• **Prompt**
Until the line containing "(with_reducible refine foldl_fst_keeps" has been reproduced, keep reproducing each line of the material below exactly, starting with the first.

• **Records for this task**
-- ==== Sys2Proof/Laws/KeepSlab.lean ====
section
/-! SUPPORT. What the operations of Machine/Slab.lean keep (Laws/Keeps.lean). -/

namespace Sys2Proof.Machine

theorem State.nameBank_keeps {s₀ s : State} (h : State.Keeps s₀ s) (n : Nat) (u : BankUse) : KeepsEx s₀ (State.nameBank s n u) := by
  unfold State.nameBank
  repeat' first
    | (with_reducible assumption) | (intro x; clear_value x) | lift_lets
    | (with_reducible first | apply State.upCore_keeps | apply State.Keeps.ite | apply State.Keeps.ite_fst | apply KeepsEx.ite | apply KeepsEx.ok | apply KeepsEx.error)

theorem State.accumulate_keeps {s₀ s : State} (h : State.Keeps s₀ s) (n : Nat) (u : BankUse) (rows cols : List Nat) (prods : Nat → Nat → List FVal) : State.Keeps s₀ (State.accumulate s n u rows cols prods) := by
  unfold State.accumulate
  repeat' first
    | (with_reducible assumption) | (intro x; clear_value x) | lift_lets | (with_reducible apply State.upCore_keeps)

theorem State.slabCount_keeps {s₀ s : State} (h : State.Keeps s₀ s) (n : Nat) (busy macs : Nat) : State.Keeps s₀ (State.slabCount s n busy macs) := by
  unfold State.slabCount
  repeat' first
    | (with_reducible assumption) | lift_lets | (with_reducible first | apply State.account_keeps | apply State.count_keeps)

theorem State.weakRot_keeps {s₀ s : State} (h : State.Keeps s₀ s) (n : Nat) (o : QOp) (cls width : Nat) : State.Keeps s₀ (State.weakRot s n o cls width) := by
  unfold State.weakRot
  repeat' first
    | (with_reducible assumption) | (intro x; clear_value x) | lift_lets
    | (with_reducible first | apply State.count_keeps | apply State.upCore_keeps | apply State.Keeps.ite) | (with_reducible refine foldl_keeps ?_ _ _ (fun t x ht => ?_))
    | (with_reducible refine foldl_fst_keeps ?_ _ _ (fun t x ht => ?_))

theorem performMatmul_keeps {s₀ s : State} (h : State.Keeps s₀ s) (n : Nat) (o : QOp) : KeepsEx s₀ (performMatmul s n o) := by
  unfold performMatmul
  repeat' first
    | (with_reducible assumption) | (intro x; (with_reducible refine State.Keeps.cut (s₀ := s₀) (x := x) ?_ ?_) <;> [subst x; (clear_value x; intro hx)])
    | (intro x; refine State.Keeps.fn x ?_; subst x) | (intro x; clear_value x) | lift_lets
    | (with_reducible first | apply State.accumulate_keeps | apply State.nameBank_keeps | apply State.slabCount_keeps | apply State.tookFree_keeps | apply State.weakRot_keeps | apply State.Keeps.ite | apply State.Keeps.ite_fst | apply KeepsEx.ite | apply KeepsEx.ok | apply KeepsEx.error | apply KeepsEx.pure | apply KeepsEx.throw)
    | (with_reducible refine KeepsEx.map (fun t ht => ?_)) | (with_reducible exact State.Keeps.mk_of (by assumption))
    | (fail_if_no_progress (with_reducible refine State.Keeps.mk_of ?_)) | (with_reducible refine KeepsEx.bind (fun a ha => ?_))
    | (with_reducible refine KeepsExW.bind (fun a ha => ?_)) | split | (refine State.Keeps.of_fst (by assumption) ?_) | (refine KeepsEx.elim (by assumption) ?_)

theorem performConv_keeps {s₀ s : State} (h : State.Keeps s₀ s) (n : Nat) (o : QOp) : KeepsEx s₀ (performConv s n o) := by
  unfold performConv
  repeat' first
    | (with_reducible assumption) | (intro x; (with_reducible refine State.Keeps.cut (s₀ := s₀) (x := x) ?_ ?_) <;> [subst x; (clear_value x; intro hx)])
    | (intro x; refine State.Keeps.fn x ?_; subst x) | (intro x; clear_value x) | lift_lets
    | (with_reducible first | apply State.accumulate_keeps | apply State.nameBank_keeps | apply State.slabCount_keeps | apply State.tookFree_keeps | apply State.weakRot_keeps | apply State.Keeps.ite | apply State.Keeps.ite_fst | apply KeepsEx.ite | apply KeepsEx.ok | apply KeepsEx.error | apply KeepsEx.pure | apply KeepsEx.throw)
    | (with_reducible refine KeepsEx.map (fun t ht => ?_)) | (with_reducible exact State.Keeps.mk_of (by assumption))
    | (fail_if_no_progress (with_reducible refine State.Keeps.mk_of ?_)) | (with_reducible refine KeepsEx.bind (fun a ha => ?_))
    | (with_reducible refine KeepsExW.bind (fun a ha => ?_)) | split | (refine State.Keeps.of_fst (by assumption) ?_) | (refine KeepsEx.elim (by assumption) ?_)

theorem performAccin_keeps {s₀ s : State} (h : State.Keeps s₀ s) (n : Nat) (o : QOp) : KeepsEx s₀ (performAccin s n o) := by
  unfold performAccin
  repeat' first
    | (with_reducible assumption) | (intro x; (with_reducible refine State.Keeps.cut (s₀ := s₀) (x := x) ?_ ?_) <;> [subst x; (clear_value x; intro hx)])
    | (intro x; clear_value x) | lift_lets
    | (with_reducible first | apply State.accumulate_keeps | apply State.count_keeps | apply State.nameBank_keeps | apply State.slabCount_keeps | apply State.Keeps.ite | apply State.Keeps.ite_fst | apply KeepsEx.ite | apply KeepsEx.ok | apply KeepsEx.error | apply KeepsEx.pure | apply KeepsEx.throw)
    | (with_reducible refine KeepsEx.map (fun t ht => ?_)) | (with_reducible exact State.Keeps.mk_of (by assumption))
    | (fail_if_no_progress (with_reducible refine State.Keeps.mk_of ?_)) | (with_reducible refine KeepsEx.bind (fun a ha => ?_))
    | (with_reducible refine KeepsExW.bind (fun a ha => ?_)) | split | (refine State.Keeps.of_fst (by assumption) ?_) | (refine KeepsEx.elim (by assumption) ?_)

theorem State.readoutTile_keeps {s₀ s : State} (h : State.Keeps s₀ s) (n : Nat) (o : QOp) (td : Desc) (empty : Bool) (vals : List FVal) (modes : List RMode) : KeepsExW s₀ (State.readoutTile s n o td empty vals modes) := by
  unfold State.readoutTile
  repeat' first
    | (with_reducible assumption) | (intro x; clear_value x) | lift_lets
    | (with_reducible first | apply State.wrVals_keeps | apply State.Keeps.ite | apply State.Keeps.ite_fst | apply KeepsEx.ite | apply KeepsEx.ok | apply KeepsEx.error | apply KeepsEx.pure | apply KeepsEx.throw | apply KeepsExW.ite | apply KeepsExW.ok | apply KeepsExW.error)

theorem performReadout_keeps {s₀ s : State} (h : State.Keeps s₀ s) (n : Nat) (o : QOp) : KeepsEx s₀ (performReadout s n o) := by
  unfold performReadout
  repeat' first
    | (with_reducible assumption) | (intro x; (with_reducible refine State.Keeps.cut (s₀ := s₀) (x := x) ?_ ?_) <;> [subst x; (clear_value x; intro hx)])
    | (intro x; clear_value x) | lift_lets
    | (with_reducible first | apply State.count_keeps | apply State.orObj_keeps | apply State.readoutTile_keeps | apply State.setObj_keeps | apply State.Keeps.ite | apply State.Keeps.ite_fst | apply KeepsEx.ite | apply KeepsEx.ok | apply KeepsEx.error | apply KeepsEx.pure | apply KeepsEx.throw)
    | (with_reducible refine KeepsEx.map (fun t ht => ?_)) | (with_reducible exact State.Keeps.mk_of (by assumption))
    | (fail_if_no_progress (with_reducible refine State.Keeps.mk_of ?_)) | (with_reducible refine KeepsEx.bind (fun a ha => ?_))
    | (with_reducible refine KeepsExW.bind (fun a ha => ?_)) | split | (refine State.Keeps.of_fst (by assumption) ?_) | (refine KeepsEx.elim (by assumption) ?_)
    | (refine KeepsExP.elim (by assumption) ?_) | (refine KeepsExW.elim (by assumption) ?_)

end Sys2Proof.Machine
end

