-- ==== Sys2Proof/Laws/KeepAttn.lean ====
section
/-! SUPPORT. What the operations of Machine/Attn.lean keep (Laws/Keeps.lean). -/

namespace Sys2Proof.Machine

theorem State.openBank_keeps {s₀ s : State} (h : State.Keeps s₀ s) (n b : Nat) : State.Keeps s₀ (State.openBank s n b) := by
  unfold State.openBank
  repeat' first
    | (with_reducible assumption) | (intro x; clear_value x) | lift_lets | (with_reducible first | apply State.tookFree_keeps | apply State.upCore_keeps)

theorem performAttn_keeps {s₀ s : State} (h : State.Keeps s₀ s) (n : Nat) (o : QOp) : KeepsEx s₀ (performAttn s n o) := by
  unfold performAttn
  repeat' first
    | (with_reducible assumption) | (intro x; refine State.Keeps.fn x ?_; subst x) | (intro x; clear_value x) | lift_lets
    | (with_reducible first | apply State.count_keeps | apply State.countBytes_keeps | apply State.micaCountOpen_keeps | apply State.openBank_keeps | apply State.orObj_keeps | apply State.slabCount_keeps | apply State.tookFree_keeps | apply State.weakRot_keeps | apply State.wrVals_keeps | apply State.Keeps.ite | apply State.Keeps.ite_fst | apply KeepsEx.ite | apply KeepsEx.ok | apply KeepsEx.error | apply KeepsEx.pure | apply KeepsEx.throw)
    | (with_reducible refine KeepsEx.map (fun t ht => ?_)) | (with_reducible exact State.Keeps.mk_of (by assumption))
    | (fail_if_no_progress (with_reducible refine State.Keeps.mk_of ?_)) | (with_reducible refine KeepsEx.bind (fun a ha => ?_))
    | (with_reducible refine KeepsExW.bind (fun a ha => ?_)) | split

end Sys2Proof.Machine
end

• **Completed task**
-- ==== Sys2Proof/Laws/KeepSlab.lean ====
section
/-! SUPPORT. What the operations of Machine/Slab.lean keep (Laws/Keeps.lean). -/

namespace Sys2Proof.Machine

theorem State.nameBank_keeps {s₀ s : State} (h : State.Keeps s₀ s) (n : Nat) (u : BankUse) : KeepsEx s₀ (State.nameBank s n u) := by
  unfold State.nameBank
  repeat' first
    | (with_reducible assumption) | (intro x; clear_value x) | lift_lets
    | (with_reducible first | apply State.upCore_keeps | apply State.Keeps.ite | apply State.Keeps.ite_fst | apply KeepsEx.ite | apply KeepsEx.ok | apply KeepsEx.error)

theorem State.accumulate_keeps {s₀ s : State} (h : State.Keeps s₀ s) (n : Nat) (u : BankUse) (rows cols : List Nat) (prods : Nat → Nat → List FVal) : State.Keeps s₀ (State.accumulate s n u rows cols prods) := by
  unfold State.accumulate
  repeat' first
    | (with_reducible assumption) | (intro x; clear_value x) | lift_lets | (with_reducible apply State.upCore_keeps)

theorem State.slabCount_keeps {s₀ s : State} (h : State.Keeps s₀ s) (n : Nat) (busy macs : Nat) : State.Keeps s₀ (State.slabCount s n busy macs) := by
  unfold State.slabCount
  repeat' first
    | (with_reducible assumption) | lift_lets | (with_reducible first | apply State.account_keeps | apply State.count_keeps)

theorem State.weakRot_keeps {s₀ s : State} (h : State.Keeps s₀ s) (n : Nat) (o : QOp) (cls width : Nat) : State.Keeps s₀ (State.weakRot s n o cls width) := by
  unfold State.weakRot
  repeat' first
    | (with_reducible assumption) | (intro x; clear_value x) | lift_lets
    | (with_reducible first | apply State.count_keeps | apply State.upCore_keeps | apply State.Keeps.ite) | (with_reducible refine foldl_keeps ?_ _ _ (fun t x ht => ?_))
    | (with_reducible refine foldl_fst_keeps ?_ _ _ (fun t x ht => ?_))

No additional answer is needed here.